▶ _GIVEN DATA_
- - -

-- ==== Sys2Proof/Certificates/Slice0/Obligations.lean ====
section
/-!
DEFINITION. The statements for the provers, with the tables and terms in which they are written.
-/

section

open Sys2Proof Sys2Proof.Machine

/-! ## Arithmetic instructions -/

namespace Sys2Proof.Machine

/-- A register instruction as its table row gives it: the cell, the opcode, the registers it uses, whether it uses ACC,
the register it writes and the value written. -/
structure RegForm where
  c : CellId
  op : Nat
  uses : List RegNo
  acc : Bool
  d : RegNo
  value : Cell → Word

/-- A value clamped to the signed range of `n` bits. -/
def clampTo (n : Nat) (x : Int) : Int := max (-(2 ^ (n - 1))) (min (2 ^ (n - 1) - 1) x)

/-- Number of 1 bits among the `n` bits from bit `lo`. -/
def onesFrom (x : Word) (lo n : Nat) : Nat := ((List.range n).map (fun i => (x.getLsbD (lo + i)).toNat)).sum

/-- One where a condition holds, else zero. -/
def flagWord (p : Prop) [Decidable p] : Word := if p then 1 else 0

/-- The register operations of R66. -/
def registerOperation : Instr → Option RegForm
  | .nop c => some ⟨c, 0x01, [], false, 0, fun _ => 0⟩
  | .add c d a b => some ⟨c, 0x02, [d, a, b], false, d, fun k => k.g a + k.g b⟩
  | .sub c d a b => some ⟨c, 0x03, [d, a, b], false, d, fun k => k.g a - k.g b⟩
  | .adds c d a b => some ⟨c, 0x04, [d, a, b], false, d, fun k =>
      BitVec.ofInt 32 (clampTo 32 ((k.g a).toInt + (k.g b).toInt))⟩
  | .subs c d a b => some ⟨c, 0x05, [d, a, b], false, d, fun k =>
      BitVec.ofInt 32 (clampTo 32 ((k.g a).toInt - (k.g b).toInt))⟩
  | .and c d a b => some ⟨c, 0x06, [d, a, b], false, d, fun k => k.g a &&& k.g b⟩
  | .or c d a b => some ⟨c, 0x07, [d, a, b], false, d, fun k => k.g a ||| k.g b⟩
  | .xor c d a b => some ⟨c, 0x08, [d, a, b], false, d, fun k => k.g a ^^^ k.g b⟩
  | .andn c d a b => some ⟨c, 0x09, [d, a, b], false, d, fun k => k.g a &&& ~~~ k.g b⟩
  | .sll c d a b => some ⟨c, 0x0A, [d, a, b], false, d, fun k =>
      BitVec.ofNat 32 ((k.g a).toNat * 2 ^ ((k.g b).toNat % 32))⟩
  | .srl c d a b => some ⟨c, 0x0B, [d, a, b], false, d, fun k =>
      BitVec.ofNat 32 ((k.g a).toNat / 2 ^ ((k.g b).toNat % 32))⟩
  | .sra c d a b => some ⟨c, 0x0C, [d, a, b], false, d, fun k =>
      BitVec.ofInt 32 ((k.g a).toInt / 2 ^ ((k.g b).toNat % 32))⟩
  | .ror c d a b => some ⟨c, 0x0D, [d, a, b], false, d, fun k => (k.g a).rotateRight ((k.g b).toNat % 32)⟩
  | .slt c d a b => some ⟨c, 0x0E, [d, a, b], false, d, fun k => flagWord ((k.g a).toInt < (k.g b).toInt)⟩
  | .sltu c d a b => some ⟨c, 0x0F, [d, a, b], false, d, fun k => flagWord ((k.g a).toNat < (k.g b).toNat)⟩
  | .clz c d a => some ⟨c, 0x18, [d, a], false, d,
      fun k => if k.g a = 0 then 32 else BitVec.ofNat 32 (31 - (k.g a).toNat.log2)⟩
  | .popc c d a => some ⟨c, 0x19, [d, a], false, d, fun k => BitVec.ofNat 32 (onesFrom (k.g a) 0 32)⟩
  | .brev c d a lanes =>
    (match lanes.val with
    | 0 => some ⟨c, 0x1A, [d, a], false, d, fun k => (k.g a).reverse⟩
    | 1 => some ⟨c, 0x1A, [d, a], false, d, fun k =>
        (((k.g a).extractLsb' 16 16).reverse ++ ((k.g a).extractLsb' 0 16).reverse : BitVec 32)⟩
    | 2 => some ⟨c, 0x1A, [d, a], false, d, fun k =>
        (((k.g a).extractLsb' 24 8).reverse ++ ((k.g a).extractLsb' 16 8).reverse ++ ((k.g a).extractLsb' 8 8).reverse
          ++ ((k.g a).extractLsb' 0 8).reverse : BitVec 32)⟩
    | _ => none)
  | .par c d a bytes => some ⟨c, 0x1B, [d, a], false, d, fun k =>
      if bytes then BitVec.ofNat 32 (((List.range 4).map (fun j => onesFrom (k.g a) (8 * j) 8 % 2 * 2 ^ j)).sum)
      else BitVec.ofNat 32 (onesFrom (k.g a) 0 32 % 2)⟩
  | .sel c d a b cc => some ⟨c, 0x1D, [d, a, b, cc], false, d, fun k => if k.g cc ≠ 0 then k.g a else k.g b⟩
  | .cmovz c d a b => some ⟨c, 0x1E, [d, a, b], false, d, fun k => if k.g b = 0 then k.g a else k.g d⟩
  | .cmovnz c d a b => some ⟨c, 0x1F, [d, a, b], false, d, fun k => if k.g b ≠ 0 then k.g a else k.g d⟩
  | _ => none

- - -

▶ _WHAT IS REQUIRED_
Set down exactly the lines that begin the records and continue through the line bearing "k.g a - k.g b⟩"; include both ends.

▶ _REPLY_
-- ==== Sys2Proof/Certificates/Slice0/Obligations.lean ====
section
/-!
DEFINITION. The statements for the provers, with the tables and terms in which they are written.
-/

section

open Sys2Proof Sys2Proof.Machine

/-! ## Arithmetic instructions -/

namespace Sys2Proof.Machine

/-- A register instruction as its table row gives it: the cell, the opcode, the registers it uses, whether it uses ACC,
the register it writes and the value written. -/
structure RegForm where
  c : CellId
  op : Nat
  uses : List RegNo
  acc : Bool
  d : RegNo
  value : Cell → Word

/-- A value clamped to the signed range of `n` bits. -/
def clampTo (n : Nat) (x : Int) : Int := max (-(2 ^ (n - 1))) (min (2 ^ (n - 1) - 1) x)

/-- Number of 1 bits among the `n` bits from bit `lo`. -/
def onesFrom (x : Word) (lo n : Nat) : Nat := ((List.range n).map (fun i => (x.getLsbD (lo + i)).toNat)).sum

/-- One where a condition holds, else zero. -/
def flagWord (p : Prop) [Decidable p] : Word := if p then 1 else 0

/-- The register operations of R66. -/
def registerOperation : Instr → Option RegForm
  | .nop c => some ⟨c, 0x01, [], false, 0, fun _ => 0⟩
  | .add c d a b => some ⟨c, 0x02, [d, a, b], false, d, fun k => k.g a + k.g b⟩
  | .sub c d a b => some ⟨c, 0x03, [d, a, b], false, d, fun k => k.g a - k.g b⟩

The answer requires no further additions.